→ Problem statement
Lines to restate from the data below: from the one containing "field (nextPc s1.cpu.pc s1.cpu.lineN) 63 57 = 0))" to the one containing "0xA00000100#64 true ∧", both included. Give them again exactly, and only them.

→ Data supplied

/-- A mailbox 0 of core 0 with an owner and some words. -/
def boxed (owner : Option CtxId) (ws : List Nat) : State :=
  { user with cores := [(0, { supMode := .running, slots := [(0, 0)], mail := { owner, words := ws.map word } :: List.replicate 3 {} })] }

/-- A copy of 32 bytes. -/
def copyWords : List Nat := [0x8000, 0x9000, 32, 0, 0, 0, 0, 0, 0, 0, 0, 0, 0, 0, 0, 0]

theorem moveStops_of {x : MoveCheck} (h : (match x with | .stopped _ => true | _ => false) = true) : ∃ s, x = .stopped s := by
  cases x with
  | stopped s => exact ⟨s, rfl⟩
  | _ => exact absurd h (by simp)

/-- Records of each size that nothing maps, and those in walked memory (R94). -/
theorem witness_recordStops :
    (∀ n ∈ [32, 64, 128, 256], ∃ s1, sup.readRecord 0xC0000000#64 n = .stopped s1) ∧
    (∀ n ∈ [32, 64, 128, 256], sup.readRecord 0x40000000#64 n = .walked) ∧ (0xC0000000#64).toNat % 256 = 0 ∧ (0x40000000#64).toNat % 256 = 0 := by
  refine ⟨?_, ?_, by decide +kernel⟩
  all_goals
    intro n hn
    simp only [List.mem_cons, List.not_mem_nil, or_false] at hn
    rcases hn with rfl | rfl | rfl | rfl
  all_goals first | exact recordStops_of (by decide +kernel) | exact recordWalked_of (by decide +kernel)

/-- A free mailbox, the strand's own and another's; a copy that is accepted with room for it and without, one that is not aligned and one of
no bytes. -/
theorem witness_movements :
    (∀ o w, Ready (boxed o w)) ∧ ((boxed none []).core 0).box 0 = { words := [] } ∧ (((boxed (some (.strand 0)) copyWords).core 0).box 0).owner = some user.cur ∧
    (((boxed (some (.strand 1)) []).core 0).box 0).owner = some (.strand 1) ∧ CtxId.strand 1 ≠ user.cur ∧ (user.core 0).box 3 = {} ∧
    moveForm (.copy 0#2 8#5) = some (0, 0#2, 8#5) ∧ user.part? user.cpu.part = some home ∧
    (moveAligned 0 [0x8001#64, 0x9000#64, 32#64]).find? (fun x => x.2.toNat % x.1 ≠ 0) = some (32, 0x8001#64) ∧
    (∃ r, (boxed (some (.strand 0)) copyWords).checkMove home 0 ((copyWords.set 2 0).map word) = .refuse r ∧ (r == refused 2) = true) ∧
    (∃ s1 prm, (boxed (some (.strand 0)) copyWords).checkMove home 0 (copyWords.map word) = .ok s1 prm ∧
      decide ((s1.die s1.here).waiting 1 < 64 ∧ s1.journalFull s1.here = false ∧ field (nextPc s1.cpu.pc s1.cpu.lineN) 63 57 = 0) = true) ∧
    64 ≤ ({ requests := List.replicate 64 ({ from_ := ⟨0, 0, 0#64, 1, 0, false⟩, kind := 0, words := [], seq := 1 } : Move) } : Die).waiting 1 := by
  refine ⟨fun o w => ready_of (s := user) rfl ⟨user_noPrefix, user_flows, user_barrel⟩,
    eight (by decide +kernel) ⟨?_, ?_, by decide +kernel⟩⟩
  · exact refusal_of (by decide +kernel)
  · exact move_of (p := fun s1 _ => decide ((s1.die s1.here).waiting 1 < 64 ∧ s1.journalFull s1.here = false ∧
      field (nextPc s1.cpu.pc s1.cpu.lineN) 63 57 = 0)) (by decide +kernel)

/-- Lease words at the bounds: one and 16 engines, no period, 10 and 10,000 ns; words past them; quota met and passed; counters allotted and
not; a triggered copy with a threshold, and without. -/
def allotting : State := { sup with parts := [{ home with trigBase := [(0, 16)], trign := 16 }] }

theorem witness_leasesAndTriggers :
    (∀ l, Ready (regs l user) ∧ Ready (regs l sup) ∧ Ready (regs l allotting)) ∧ (regs [] user).cpu.sup = false ∧ (regs [] sup).cpu.sup = true ∧
    (∀ w ∈ [0x100#64, 0x1000#64, 0x271000001000#64, 0xA00001000#64, 0x117#64], LeaseWord w false) ∧ LeaseWord 0x1000#64 true ∧
    (∀ w ∈ [0#64, 0x1100#64, 0x118#64, 0x900000100#64, 0x271100000100#64, 0x120#64], ¬ LeaseWord w false) ∧ ¬ LeaseWord 0xA00000100#64 true ∧
    home.dies.contains (field (0x117#64) 4 0) = false ∧ home.dies.contains 0 = true ∧ (({} : Die).held 1).length + field (0x1000#64) 12 8 ≤ home.mquota ∧
    { home with mquota := 15 }.mquota < (({} : Die).held 1).length + field (0x1000#64) 12 8 ∧
    field (0x1FFFF#64) 63 17 = 0 ∧ field (0x20000#64) 63 17 ≠ 0 ∧ field (0xFFFFFFFFFFFF#64) 63 48 = 0 ∧ field (0x1000000000000#64) 63 48 ≠ 0 ∧
    allotting.part? 1 = some { home with trigBase := [(0, 16)], trign := 16 } ∧
    { home with trigBase := [(0, 16)], trign := 16 }.allotted 16 = true ∧ { home with trigBase := [(0, 16)], trign := 16 }.allotted 31 = true ∧
    { home with trigBase := [(0, 16)], trign := 16 }.allotted 15 = false ∧ { home with trigBase := [(0, 16)], trign := 16 }.allotted 32 = false ∧
    (near + 64#64).toNat % 128 ≠ 0 ∧ near.toNat % 128 = 0 ∧
    (∃ s1 ws, (locals 0 (pack copyWords) 128 allotting).readRecord near 128 = .ok s1 ws ∧
      (match s1.checkMove { home with trigBase := [(0, 16)], trign := 16 } 0 ws with
        | .ok s2 _ => decide ((s2.die 0).armed.length < 2048 ∧ s2.journalFull 0 = false) | _ => false) = true) ∧
    (field (0x01000010#64) 63 24 ≠ 0 ∧ field (0x01000010#64) 23 20 = 0 ∧ field (0x01000010#64) 19 17 = 0 ∧ field (0x01000010#64) 16 12 < 24 ∧
      24 ≤ field (0x01018010#64) 16 12 ∧ 24 ≤ field (0x18000#64) 16 12) ∧
    (field (0x10#64) 63 24 = 0 ∨ field (0x10#64) 23 20 ≠ 0) ∧ (field (0x1100010#64) 63 24 = 0 ∨ field (0x1100010#64) 23 20 ≠ 0) := by
  refine ⟨fun l => ⟨user_ready l, sup_ready l, regs_ready (s := sup) rfl (sup_ready l)⟩, by decide +kernel, by decide +kernel, ?_,
    by unfold LeaseWord; decide +kernel, ?_, by unfold LeaseWord; decide +kernel,
    eight (by decide +kernel) (four (by decide +kernel) ⟨by decide +kernel, by decide +kernel, by decide +kernel, ?_, by decide +kernel⟩)⟩
  · intro w hw
    simp only [List.mem_cons, List.not_mem_nil, or_false] at hw
    rcases hw with rfl | rfl | rfl | rfl | rfl <;> unfold LeaseWord <;> decide +kernel
  · intro w hw
    simp only [List.mem_cons, List.not_mem_nil, or_false] at hw
    rcases hw with rfl | rfl | rfl | rfl | rfl | rfl <;> unfold LeaseWord <;> decide +kernel
  · exact record_of (p := fun s1 ws => match s1.checkMove { home with trigBase := [(0, 16)], trign := 16 } 0 ws with
      | .ok s2 _ => decide ((s2.die 0).armed.length < 2048 ∧ s2.journalFull 0 = false) | _ => false) (by decide +kernel)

→ Task solution
      field (nextPc s1.cpu.pc s1.cpu.lineN) 63 57 = 0)) (by decide +kernel)

/-- Lease words at the bounds: one and 16 engines, no period, 10 and 10,000 ns; words past them; quota met and passed; counters allotted and
not; a triggered copy with a threshold, and without. -/
def allotting : State := { sup with parts := [{ home with trigBase := [(0, 16)], trign := 16 }] }

theorem witness_leasesAndTriggers :
    (∀ l, Ready (regs l user) ∧ Ready (regs l sup) ∧ Ready (regs l allotting)) ∧ (regs [] user).cpu.sup = false ∧ (regs [] sup).cpu.sup = true ∧
    (∀ w ∈ [0x100#64, 0x1000#64, 0x271000001000#64, 0xA00001000#64, 0x117#64], LeaseWord w false) ∧ LeaseWord 0x1000#64 true ∧
    (∀ w ∈ [0#64, 0x1100#64, 0x118#64, 0x900000100#64, 0x271100000100#64, 0x120#64], ¬ LeaseWord w false) ∧ ¬ LeaseWord 0xA00000100#64 true ∧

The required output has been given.